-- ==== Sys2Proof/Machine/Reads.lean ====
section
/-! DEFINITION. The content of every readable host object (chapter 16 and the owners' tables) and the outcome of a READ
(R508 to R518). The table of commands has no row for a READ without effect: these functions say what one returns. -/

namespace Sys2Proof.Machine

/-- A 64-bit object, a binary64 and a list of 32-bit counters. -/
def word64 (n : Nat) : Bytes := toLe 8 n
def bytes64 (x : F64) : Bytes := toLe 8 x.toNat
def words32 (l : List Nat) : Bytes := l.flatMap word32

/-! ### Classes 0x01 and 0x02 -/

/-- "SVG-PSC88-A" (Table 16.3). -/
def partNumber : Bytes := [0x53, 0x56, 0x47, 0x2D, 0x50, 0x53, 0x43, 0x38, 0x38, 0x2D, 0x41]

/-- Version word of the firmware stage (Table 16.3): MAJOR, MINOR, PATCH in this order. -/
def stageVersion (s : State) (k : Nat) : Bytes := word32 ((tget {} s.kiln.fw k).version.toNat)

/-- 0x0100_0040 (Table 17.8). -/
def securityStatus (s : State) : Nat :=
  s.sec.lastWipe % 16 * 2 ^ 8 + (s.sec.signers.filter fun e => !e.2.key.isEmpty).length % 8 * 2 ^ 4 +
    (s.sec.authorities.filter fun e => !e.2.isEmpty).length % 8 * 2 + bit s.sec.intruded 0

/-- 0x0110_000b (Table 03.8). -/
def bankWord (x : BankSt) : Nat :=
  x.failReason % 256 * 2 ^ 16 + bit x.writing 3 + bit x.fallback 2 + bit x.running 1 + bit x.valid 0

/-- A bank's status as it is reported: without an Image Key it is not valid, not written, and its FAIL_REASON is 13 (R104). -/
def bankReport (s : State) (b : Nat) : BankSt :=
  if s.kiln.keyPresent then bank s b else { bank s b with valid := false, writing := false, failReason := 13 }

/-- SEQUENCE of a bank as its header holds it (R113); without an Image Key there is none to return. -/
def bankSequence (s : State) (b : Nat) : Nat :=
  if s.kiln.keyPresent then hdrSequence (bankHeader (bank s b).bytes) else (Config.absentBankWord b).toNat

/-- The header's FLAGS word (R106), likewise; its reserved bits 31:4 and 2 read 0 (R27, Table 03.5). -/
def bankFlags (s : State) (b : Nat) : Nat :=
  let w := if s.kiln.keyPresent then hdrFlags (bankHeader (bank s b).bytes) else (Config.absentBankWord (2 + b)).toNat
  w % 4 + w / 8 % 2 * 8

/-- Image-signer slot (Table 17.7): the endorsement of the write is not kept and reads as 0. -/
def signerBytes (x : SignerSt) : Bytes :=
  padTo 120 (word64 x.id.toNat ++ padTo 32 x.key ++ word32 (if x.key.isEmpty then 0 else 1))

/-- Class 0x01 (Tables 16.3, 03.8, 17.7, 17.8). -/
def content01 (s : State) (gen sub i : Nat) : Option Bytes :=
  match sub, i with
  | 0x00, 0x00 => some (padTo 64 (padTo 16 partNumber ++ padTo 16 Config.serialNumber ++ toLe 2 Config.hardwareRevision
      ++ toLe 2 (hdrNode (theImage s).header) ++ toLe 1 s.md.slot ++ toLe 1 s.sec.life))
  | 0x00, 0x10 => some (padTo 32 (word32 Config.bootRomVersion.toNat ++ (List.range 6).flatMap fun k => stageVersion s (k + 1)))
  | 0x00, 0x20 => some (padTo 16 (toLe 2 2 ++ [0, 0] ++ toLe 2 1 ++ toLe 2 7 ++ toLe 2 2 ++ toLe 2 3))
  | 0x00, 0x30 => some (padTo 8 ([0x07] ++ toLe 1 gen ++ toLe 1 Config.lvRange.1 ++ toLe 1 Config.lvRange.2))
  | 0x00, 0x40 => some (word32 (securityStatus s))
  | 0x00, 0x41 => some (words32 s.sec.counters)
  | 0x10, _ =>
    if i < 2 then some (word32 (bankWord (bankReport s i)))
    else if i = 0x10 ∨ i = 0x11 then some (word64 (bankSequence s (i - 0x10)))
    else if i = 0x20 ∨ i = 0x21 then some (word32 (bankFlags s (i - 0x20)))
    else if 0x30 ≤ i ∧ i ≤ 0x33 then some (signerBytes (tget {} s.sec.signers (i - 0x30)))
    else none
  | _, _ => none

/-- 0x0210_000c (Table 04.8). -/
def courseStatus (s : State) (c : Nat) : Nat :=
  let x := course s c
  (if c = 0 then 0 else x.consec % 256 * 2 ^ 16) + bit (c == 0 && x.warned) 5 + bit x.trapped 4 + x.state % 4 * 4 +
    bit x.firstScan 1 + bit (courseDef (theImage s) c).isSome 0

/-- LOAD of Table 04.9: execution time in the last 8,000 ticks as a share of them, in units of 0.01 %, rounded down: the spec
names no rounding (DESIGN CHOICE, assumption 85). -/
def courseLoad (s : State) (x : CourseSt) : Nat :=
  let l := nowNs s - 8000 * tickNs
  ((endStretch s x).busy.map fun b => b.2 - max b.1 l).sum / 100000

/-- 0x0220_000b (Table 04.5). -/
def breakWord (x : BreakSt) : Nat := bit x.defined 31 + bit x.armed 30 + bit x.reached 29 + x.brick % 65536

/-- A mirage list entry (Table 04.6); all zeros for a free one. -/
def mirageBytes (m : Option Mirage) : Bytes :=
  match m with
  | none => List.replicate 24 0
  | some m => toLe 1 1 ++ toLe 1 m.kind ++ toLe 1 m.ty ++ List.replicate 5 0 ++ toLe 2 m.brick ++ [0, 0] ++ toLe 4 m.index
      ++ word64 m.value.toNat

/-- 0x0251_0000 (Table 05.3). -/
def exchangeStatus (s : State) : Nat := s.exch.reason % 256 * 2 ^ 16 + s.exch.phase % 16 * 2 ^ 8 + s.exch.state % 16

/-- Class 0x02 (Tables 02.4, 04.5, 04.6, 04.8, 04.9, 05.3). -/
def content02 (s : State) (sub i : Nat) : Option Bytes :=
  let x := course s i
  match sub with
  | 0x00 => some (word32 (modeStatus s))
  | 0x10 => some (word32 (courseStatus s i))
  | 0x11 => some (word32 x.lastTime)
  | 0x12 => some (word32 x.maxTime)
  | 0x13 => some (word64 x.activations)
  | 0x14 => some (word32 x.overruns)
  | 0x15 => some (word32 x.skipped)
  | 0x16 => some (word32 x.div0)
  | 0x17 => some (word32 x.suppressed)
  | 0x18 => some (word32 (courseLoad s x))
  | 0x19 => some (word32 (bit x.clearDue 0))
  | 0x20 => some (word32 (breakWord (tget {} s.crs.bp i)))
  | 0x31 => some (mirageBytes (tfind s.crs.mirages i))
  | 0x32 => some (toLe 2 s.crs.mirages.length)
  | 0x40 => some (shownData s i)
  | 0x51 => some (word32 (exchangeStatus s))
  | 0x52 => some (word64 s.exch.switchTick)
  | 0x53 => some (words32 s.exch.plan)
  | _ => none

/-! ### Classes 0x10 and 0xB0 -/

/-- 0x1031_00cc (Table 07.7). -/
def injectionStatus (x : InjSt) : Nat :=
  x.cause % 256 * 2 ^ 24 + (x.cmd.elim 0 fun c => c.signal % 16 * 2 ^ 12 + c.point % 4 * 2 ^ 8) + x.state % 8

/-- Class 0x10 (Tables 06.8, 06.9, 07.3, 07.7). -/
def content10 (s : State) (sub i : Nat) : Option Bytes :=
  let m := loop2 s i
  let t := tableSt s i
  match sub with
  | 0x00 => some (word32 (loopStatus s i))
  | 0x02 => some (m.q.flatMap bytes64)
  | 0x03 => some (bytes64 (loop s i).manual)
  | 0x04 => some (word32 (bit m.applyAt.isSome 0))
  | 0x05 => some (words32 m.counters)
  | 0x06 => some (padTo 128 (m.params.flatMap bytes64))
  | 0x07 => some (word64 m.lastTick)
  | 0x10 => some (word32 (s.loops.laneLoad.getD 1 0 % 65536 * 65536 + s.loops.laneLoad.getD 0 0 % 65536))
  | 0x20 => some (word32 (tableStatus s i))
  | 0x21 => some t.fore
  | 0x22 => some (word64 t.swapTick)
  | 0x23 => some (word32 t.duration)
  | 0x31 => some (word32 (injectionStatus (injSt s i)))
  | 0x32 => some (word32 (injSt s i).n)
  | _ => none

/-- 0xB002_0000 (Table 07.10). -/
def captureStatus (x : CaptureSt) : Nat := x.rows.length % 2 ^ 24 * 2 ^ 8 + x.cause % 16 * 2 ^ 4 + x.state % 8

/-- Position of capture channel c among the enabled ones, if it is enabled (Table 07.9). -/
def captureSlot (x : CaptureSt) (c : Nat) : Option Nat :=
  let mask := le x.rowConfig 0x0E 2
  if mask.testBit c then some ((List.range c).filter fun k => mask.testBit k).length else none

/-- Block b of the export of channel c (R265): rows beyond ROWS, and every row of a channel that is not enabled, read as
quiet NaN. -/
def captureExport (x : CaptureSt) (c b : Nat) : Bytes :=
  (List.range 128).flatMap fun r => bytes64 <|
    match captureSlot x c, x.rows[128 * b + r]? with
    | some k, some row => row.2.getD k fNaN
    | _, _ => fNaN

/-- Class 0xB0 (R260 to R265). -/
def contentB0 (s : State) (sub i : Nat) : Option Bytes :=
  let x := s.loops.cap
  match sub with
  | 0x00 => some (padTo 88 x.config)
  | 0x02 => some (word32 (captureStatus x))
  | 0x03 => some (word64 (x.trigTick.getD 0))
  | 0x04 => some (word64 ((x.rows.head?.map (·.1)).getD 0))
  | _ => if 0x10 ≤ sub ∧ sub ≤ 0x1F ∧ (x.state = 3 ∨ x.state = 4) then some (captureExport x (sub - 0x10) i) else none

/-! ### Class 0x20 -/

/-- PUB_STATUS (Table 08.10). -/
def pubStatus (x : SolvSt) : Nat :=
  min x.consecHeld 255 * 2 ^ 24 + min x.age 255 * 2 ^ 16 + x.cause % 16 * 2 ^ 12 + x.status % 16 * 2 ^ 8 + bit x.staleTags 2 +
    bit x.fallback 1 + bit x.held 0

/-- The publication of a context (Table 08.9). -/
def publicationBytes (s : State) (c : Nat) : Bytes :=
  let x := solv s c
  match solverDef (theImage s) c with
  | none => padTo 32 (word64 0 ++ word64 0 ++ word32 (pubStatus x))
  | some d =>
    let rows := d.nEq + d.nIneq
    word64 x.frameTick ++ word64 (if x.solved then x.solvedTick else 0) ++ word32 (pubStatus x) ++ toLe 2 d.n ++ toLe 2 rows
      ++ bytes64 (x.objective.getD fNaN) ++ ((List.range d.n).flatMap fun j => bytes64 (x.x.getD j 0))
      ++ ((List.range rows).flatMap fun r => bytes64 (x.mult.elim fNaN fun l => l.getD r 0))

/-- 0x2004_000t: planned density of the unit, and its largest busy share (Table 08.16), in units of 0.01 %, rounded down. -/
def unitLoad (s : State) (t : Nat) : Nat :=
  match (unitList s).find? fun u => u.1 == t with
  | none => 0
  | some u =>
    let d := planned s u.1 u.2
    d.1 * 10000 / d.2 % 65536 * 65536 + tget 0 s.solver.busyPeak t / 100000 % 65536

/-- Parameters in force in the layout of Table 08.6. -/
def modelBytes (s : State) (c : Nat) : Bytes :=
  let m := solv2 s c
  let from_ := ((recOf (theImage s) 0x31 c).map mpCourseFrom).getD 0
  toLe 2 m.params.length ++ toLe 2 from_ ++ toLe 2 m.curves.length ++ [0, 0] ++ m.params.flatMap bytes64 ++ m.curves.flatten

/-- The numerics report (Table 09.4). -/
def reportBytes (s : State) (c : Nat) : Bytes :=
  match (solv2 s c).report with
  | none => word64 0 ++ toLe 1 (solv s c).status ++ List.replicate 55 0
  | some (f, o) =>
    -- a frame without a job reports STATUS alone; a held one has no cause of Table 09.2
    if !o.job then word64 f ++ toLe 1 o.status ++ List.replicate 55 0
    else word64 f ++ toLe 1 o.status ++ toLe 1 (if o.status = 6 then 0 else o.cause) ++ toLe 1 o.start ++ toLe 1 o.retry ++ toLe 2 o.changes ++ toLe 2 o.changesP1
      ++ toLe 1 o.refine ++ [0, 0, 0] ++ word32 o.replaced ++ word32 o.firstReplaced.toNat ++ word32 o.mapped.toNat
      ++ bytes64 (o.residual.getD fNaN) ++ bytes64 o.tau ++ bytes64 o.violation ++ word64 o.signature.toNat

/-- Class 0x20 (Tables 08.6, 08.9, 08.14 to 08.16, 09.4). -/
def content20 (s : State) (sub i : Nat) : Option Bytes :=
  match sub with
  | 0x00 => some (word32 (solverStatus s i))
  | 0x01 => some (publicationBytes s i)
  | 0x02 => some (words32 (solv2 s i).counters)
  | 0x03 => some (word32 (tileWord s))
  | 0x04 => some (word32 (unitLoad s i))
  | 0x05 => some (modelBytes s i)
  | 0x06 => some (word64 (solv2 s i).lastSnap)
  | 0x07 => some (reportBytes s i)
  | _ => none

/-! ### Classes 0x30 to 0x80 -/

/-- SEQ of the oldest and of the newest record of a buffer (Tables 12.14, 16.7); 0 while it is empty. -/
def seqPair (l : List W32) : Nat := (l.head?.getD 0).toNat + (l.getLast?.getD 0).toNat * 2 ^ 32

» Task requirements
Restate word for word only the lines above from the line containing "outcome of a READ" to the line containing "def bytes64 (x", both of them included.

» Exercise output
/-! DEFINITION. The content of every readable host object (chapter 16 and the owners' tables) and the outcome of a READ
(R508 to R518). The table of commands has no row for a READ without effect: these functions say what one returns. -/

namespace Sys2Proof.Machine

/-- A 64-bit object, a binary64 and a list of 32-bit counters. -/
def word64 (n : Nat) : Bytes := toLe 8 n
def bytes64 (x : F64) : Bytes := toLe 8 x.toNat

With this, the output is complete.